What to do
Scan the lines below for the string "deferred" and copy every one that has it.

The records
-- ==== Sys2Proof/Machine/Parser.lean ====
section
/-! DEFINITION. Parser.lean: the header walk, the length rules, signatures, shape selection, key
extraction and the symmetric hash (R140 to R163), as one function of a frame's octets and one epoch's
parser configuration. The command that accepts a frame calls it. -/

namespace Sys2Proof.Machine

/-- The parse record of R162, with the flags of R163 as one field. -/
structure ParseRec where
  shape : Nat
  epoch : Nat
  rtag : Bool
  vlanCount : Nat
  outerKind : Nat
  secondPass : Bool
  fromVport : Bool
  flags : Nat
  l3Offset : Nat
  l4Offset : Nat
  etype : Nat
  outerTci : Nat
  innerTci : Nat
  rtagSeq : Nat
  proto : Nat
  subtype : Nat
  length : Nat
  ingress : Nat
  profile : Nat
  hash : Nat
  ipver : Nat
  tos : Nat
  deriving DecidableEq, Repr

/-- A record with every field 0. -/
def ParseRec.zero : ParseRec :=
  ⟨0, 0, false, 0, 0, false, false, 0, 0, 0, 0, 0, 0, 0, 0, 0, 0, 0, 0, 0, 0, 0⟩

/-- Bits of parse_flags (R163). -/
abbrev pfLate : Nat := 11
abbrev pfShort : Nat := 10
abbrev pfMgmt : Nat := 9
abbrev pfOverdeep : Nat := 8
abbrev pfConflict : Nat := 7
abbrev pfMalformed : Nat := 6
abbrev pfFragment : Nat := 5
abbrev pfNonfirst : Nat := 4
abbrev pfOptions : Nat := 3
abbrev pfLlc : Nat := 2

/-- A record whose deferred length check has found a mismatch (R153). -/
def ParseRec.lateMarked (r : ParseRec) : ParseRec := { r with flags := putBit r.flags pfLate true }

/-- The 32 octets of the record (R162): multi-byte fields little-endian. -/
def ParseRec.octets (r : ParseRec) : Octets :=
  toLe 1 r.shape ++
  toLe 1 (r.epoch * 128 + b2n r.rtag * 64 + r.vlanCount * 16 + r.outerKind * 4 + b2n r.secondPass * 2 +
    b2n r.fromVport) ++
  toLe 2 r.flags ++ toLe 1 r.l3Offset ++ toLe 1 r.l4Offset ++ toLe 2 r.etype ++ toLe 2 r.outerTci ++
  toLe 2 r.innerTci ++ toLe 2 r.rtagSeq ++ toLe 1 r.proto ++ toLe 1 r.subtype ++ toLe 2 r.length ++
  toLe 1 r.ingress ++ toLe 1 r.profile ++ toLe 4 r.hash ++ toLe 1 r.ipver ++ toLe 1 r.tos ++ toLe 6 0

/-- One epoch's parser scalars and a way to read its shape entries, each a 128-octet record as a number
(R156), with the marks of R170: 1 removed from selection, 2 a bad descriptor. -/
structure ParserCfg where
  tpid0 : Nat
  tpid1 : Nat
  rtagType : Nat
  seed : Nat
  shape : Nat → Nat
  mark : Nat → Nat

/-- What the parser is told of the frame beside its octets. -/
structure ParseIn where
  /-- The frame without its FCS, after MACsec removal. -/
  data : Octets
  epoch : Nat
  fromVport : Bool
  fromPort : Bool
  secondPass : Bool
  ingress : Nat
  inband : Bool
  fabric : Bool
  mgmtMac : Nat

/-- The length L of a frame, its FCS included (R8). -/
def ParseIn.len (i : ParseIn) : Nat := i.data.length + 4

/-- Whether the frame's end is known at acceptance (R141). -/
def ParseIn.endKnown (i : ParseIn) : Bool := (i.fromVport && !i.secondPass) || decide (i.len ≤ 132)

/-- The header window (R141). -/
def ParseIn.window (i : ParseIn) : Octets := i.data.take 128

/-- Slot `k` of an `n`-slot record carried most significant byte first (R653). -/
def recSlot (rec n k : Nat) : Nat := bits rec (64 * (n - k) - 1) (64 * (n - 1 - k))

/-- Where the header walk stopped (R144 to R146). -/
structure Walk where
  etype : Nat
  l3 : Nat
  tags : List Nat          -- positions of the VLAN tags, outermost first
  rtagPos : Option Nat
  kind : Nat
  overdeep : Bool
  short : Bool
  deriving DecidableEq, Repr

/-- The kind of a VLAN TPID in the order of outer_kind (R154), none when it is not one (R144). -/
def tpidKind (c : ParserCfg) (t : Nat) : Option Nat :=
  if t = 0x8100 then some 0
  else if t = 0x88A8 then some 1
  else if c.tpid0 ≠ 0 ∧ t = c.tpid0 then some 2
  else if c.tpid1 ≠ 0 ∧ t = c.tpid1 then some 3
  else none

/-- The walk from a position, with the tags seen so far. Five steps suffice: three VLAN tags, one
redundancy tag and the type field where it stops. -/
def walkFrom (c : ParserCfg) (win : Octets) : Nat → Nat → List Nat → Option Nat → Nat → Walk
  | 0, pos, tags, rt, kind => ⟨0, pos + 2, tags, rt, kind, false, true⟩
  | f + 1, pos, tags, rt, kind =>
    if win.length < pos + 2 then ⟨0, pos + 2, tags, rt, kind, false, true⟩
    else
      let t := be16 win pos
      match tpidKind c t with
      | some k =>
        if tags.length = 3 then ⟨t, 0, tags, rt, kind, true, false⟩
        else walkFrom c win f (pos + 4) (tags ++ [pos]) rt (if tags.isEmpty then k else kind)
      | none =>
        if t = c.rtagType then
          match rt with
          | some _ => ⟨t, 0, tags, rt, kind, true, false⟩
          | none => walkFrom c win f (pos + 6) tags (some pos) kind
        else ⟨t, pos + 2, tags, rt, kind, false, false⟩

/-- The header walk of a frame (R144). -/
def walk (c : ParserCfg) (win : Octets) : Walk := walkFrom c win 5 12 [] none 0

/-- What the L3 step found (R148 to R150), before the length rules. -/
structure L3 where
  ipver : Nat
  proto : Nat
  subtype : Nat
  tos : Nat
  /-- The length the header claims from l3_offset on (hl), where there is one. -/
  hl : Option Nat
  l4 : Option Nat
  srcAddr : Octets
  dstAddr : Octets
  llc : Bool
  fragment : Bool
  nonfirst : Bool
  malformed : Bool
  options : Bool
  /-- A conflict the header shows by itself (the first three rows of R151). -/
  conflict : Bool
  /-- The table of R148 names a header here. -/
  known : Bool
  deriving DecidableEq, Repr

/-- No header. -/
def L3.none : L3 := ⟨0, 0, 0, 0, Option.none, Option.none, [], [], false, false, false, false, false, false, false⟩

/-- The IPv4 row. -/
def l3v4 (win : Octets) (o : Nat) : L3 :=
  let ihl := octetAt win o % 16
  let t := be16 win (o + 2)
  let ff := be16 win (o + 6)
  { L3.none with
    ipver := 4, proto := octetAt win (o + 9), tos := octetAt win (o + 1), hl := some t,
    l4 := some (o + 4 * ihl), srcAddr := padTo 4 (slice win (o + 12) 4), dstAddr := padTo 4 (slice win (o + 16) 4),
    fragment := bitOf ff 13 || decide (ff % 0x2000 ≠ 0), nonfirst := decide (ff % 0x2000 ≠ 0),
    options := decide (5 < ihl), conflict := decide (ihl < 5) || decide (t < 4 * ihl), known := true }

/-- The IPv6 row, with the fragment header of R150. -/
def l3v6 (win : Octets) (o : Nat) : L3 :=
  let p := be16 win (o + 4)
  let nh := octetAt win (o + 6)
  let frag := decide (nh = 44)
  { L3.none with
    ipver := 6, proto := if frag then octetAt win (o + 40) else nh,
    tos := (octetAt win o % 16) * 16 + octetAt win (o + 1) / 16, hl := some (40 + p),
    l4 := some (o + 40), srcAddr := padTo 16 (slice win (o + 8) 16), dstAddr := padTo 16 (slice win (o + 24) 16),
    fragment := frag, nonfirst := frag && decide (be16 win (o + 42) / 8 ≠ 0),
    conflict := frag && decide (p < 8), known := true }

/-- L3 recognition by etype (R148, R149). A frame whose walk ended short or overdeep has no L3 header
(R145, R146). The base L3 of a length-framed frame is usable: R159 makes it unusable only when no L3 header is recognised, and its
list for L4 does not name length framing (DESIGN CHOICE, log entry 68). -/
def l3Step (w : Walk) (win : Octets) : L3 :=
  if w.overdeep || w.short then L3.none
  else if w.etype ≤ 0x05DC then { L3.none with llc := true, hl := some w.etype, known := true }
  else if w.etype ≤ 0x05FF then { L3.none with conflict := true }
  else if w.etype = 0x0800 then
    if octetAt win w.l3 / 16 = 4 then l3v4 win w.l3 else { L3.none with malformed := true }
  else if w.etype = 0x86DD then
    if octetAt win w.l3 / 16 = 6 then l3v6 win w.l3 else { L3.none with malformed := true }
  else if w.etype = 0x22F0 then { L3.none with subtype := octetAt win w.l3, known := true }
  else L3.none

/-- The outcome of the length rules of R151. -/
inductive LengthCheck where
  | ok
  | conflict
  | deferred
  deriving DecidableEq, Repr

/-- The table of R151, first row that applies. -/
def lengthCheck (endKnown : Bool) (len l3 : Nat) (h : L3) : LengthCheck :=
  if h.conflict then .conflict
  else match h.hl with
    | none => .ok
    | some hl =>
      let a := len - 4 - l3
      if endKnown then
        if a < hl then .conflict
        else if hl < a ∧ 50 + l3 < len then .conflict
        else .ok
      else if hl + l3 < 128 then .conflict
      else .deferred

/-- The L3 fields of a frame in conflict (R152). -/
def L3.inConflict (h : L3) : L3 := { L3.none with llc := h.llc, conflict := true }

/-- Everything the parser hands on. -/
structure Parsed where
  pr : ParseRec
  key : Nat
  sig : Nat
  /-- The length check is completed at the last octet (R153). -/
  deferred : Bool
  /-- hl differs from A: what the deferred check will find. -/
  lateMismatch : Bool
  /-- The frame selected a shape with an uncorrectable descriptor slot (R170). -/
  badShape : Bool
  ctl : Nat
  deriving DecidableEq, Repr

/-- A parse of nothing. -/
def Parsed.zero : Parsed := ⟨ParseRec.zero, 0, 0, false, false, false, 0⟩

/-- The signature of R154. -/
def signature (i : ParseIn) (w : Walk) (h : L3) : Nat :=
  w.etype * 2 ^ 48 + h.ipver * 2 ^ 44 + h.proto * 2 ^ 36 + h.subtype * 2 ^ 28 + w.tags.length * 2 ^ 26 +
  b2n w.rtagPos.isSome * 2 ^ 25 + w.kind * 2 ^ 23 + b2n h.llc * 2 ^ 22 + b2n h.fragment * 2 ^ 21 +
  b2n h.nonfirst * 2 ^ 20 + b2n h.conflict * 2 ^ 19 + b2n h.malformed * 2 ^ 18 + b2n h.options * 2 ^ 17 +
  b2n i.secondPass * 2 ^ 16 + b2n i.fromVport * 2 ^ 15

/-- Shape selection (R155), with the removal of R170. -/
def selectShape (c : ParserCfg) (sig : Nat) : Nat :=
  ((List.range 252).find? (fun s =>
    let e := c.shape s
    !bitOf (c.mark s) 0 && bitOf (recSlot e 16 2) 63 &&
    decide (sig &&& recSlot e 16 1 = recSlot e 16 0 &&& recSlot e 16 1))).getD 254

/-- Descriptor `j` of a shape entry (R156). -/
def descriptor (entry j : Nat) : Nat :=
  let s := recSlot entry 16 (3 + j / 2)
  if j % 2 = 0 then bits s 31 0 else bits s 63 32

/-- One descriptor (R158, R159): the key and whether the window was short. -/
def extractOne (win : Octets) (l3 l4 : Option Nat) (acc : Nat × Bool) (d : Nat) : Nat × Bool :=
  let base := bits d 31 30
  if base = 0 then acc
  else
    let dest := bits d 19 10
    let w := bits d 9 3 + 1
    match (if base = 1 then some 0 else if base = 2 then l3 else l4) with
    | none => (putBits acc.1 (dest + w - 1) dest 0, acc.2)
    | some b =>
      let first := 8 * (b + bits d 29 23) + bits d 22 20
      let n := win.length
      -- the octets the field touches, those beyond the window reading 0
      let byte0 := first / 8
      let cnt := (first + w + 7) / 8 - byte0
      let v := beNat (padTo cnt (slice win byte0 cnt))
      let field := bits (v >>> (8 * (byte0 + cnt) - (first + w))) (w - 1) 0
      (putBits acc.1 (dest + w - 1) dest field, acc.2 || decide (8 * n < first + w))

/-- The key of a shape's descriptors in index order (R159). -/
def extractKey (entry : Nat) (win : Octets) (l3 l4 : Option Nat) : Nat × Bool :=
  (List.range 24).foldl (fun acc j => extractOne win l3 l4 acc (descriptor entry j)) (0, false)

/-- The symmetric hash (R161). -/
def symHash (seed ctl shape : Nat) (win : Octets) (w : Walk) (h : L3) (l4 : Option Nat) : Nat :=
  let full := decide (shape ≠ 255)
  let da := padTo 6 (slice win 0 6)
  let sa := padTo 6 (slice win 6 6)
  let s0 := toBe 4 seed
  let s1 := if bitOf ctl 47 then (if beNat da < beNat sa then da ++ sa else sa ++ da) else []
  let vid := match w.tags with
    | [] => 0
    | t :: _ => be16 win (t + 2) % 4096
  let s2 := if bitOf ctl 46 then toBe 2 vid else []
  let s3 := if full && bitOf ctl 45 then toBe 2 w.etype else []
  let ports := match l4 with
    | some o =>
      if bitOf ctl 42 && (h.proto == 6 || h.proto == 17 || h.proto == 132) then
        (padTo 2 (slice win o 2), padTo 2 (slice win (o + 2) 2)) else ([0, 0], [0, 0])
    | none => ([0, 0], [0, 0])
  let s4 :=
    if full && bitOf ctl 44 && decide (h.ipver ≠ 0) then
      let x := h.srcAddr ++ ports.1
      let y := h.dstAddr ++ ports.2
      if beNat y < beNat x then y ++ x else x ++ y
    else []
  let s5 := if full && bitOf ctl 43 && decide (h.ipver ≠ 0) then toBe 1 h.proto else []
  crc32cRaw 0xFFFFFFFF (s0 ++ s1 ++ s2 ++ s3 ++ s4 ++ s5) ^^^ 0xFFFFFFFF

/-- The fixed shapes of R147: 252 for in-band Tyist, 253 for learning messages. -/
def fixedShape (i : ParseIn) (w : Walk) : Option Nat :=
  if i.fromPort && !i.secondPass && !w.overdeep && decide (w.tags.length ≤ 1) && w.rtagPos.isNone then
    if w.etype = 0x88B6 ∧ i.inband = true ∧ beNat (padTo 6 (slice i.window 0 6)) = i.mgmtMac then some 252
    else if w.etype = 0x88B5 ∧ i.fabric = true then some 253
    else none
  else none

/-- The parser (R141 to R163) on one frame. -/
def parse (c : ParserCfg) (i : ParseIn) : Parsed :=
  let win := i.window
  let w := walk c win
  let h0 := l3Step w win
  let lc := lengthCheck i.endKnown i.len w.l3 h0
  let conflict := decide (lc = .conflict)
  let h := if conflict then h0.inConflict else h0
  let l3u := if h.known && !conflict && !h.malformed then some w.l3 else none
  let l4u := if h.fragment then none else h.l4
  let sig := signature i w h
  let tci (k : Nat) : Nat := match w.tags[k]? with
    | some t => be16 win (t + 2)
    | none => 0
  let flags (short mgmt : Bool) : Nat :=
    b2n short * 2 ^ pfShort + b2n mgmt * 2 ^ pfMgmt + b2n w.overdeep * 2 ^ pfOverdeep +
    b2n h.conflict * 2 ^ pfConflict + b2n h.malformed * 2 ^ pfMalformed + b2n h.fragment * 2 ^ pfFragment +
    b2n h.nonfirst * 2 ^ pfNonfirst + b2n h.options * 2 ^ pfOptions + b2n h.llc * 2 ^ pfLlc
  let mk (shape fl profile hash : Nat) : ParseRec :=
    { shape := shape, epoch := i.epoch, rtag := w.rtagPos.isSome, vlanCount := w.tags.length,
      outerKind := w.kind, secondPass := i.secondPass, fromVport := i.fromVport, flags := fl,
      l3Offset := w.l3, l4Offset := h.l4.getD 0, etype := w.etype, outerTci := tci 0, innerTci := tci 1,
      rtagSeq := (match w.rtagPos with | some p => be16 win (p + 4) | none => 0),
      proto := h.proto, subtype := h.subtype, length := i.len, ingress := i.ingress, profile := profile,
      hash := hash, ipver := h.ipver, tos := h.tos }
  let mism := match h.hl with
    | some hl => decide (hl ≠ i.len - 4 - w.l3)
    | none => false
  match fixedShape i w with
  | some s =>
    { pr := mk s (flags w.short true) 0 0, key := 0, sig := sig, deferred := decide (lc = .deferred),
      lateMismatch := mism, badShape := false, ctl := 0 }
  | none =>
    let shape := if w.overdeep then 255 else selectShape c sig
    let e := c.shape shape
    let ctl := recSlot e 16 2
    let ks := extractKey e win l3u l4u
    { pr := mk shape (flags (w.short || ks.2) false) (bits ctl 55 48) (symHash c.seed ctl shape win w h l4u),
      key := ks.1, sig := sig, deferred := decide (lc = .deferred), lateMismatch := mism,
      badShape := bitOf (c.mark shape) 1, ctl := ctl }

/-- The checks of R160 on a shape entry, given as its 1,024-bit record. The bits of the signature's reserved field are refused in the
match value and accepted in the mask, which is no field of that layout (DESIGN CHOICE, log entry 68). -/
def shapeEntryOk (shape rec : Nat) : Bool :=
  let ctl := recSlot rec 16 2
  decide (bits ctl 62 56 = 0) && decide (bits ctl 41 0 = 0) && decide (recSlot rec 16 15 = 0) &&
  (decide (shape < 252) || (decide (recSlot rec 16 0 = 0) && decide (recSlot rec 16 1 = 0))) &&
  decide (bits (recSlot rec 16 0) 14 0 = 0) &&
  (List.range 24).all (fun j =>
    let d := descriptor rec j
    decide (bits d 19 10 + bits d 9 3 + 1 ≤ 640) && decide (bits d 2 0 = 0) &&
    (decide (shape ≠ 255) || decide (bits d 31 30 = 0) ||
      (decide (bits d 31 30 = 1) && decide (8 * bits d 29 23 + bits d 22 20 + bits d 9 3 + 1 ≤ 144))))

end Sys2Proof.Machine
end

Solution to the problem
/-- A record whose deferred length check has found a mismatch (R153). -/
  | deferred
      else .deferred
  deferred : Bool
  /-- hl differs from A: what the deferred check will find. -/
    { pr := mk s (flags w.short true) 0 0, key := 0, sig := sig, deferred := decide (lc = .deferred),
      key := ks.1, sig := sig, deferred := decide (lc = .deferred), lateMismatch := mism,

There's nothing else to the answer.